It’s time to go into “Boy Scout” mode and get prepared for ICD-10, which launches Oct. 1.

According to Dr. Charles M. King II, physicians can expect to contend with impositions on staff time for training, a significant increase in the time it takes to complete each patient visit record, and a disruption in claims flow.

“Expect an increase in your rate of rejected claims at first,” Dr. King said at the annual Congress of Clinical Rheumatology.

He gave some tips based on his own experience preparing his own institution, the North Mississippi Health System Infusion Center in Tupelo, where he is the medical director.

First, establish a sense of urgency, particularly since training coders alone can take, on average, from 6 to 9 months. Next, have a clear strategy, complete with timeline, for when goals should be met for the conversion. Most importantly, have as much support as possible from your institution’s or practice’s leadership “because one way or another, this is happening.”

He also counseled that practices be prepared for the cost of the change which, depending upon the size of the practice, can be significant – even into the 7-digit range.

Dr. King discussed data from Canada indicating that the time to complete documentation for each patient visit using the ICD-10 code set is double that of the ICD-9 and that the turnaround on payment for claims went from 79 days to 150.

“You need to be ready for an increased rate in the number of claims rejected,” he said, pointing to the learning curve that will naturally occur as the nation adopts the new system. The ICD-9 has just over 14,000 codes; the ICD-10 has over 68,000 codes.

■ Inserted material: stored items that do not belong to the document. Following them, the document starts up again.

-- ==== Sys2Proof/Laws/Results.lean ====
section
/-! SUPPORT. What each command answers on the fault-free machine (R120 to R136, R140 to R158, R170 to R189, R200 to
R208). -/

namespace Sys2Proof.Machine

variable {c : Cfg} {s u : State} {d : HashDescriptor}

theorem hash_length (hL : c.Lawful) {sel : Word} (hd : c.lookup sel = some d) (x : Bytes) :
    (hashOf c sel x).length = d.hashLen := by
  rw [hashOf, hL.hashLength, Cfg.descriptor, hd]; rfl

/-! ### ENCODE -/

theorem encodeReady_begun (hw : c.wf = true) (hL : c.Lawful) (hff : FaultFree c s.nextCommand)
    (hp : encodeParamsOk c s.regs = true) (hd : c.lookup s.regs.hashSel = some d)
    (hle : s.regs.inLen.toNat ≤ maxMessageLen c d.hashLen) : EncodeReady c (s.begun c) d where
  wf := hw
  live := rfl
  faultFree := hff
  work := rfl
  params := hp
  lookup := hd
  fits := hle
  hash := hash_length hL hd
  draw := hL.entropyLength _

/-- EncodeCore of an accepted command, when the providers succeed: the block is in the buffers, and EM will be it. -/
theorem encodeCore_begun (hr : EncodeReady c (s.begun c) d) (hL : c.Lawful)
    (hh : ∀ j, j < encodeDigests c d.hashLen → c.hashFail s.nextCommand j = 0)
    (he : (c.entropy s.nextCommand d.hashLen).1 = 0) :
    ∃ u, encodeCore c (s.begun c) = .ok d.hashLen u ∧ u.engRst = s.engRst ∧ u.regs = s.regs ∧ u.live = [] ∧
      u.commands = s.nextCommand ∧ u.mem = s.mem ∧
      u.acts = encodeActs c s.regs d.hashLen ++ [.phase .dispatch] ∧
      [0x00] ++ u.work.seed.take d.hashLen ++ u.work.db.take (dbLen c d.hashLen) =
        paddedBlock c s.regs.hashSel d.hashLen (labelBytes s) (messageBytes s) (seedDrawn c s d.hashLen) ∧
      u.work.em.length = c.K ∧ u.work.res.length = c.K := by
  obtain ⟨h1, hk⟩ := wf_lookup hr.wf hr.lookup
  refine ⟨_, encodeCore_run hr (fun j hj => (congrArg (c.hashFail s.nextCommand) (Nat.zero_add j)).trans (hh j hj)) he, rfl, rfl, rfl, rfl, rfl, rfl, ?_, ?_, ?_⟩
  · obtain ⟨e1, e2⟩ := encodedWork_spec (c := c) (sel := s.regs.hashSel) (label := labelBytes s) (m := messageBytes s)
      (seed := seedDrawn c s d.hashLen) hk h1 hr.hash (by
        have : (messageBytes s).length = s.regs.inLen.toNat := by simp [messageBytes]
        rw [this]; exact hr.fits) (hL.entropyLength _ _)
    rw [paddedBlock, ← e1, ← e2]
    rfl
  · exact length_zeros _
  · exact length_zeros _

theorem paddedBlock_length (hw : c.wf = true) (hL : c.Lawful) (hd : c.lookup s.regs.hashSel = some d)
    (hle : s.regs.inLen.toNat ≤ maxMessageLen c d.hashLen) :
    (paddedBlock c s.regs.hashSel d.hashLen (labelBytes s) (messageBytes s) (seedDrawn c s d.hashLen)).length = c.K := by
  obtain ⟨h1, hk⟩ := wf_lookup hw hd
  exact length_paddedBlock hk h1 (hash_length hL hd) (by
    have : (messageBytes s).length = s.regs.inLen.toNat := by simp [messageBytes]
    rw [this]; exact hle) (hL.entropyLength _ _)

/-- What fills a buffer is all that is left of it. -/
theorem take_put_self {buf x : Bytes} {n : Nat} (hx : x.length = n) (hb : buf.length = n) : (put buf 0 x).take n = x :=
  take_put_zero_of_length hx hb.ge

To minimize claim rejections, Dr. King suggested that physicians train their staff to work “at the top of their skill set” and to be scrupulous themselves when notating all patient encounters.

His two top tips for standardizing workflow and minimizing claim times:

• When checking off the boxes in the so-called “queryable” list (the one that has codified entries) that asks for the presenting symptoms in the ICD-10, Dr. King said it was helpful to keep the “nonqueryable” list (the one that allows more free-form responses) in the same order. By correlating the entries in each of these lists line by line, the documentation can demonstrate how the diagnosis was thought out, which helps put the information into a larger context and minimizes any questions from your coding team later, according to Dr. King.

• Observing proper “chartiquette” is especially helpful when there are shared electronic health records. “Clean out the closets,” he said. To keep records manageable, keep the problems listed in the same order every time, remove problems that are time limited, avoid listing endless symptoms, and remove any duplicate entries.

“If you were good at ICD-9, you are going to be good at ICD-10,” Dr. King told the audience.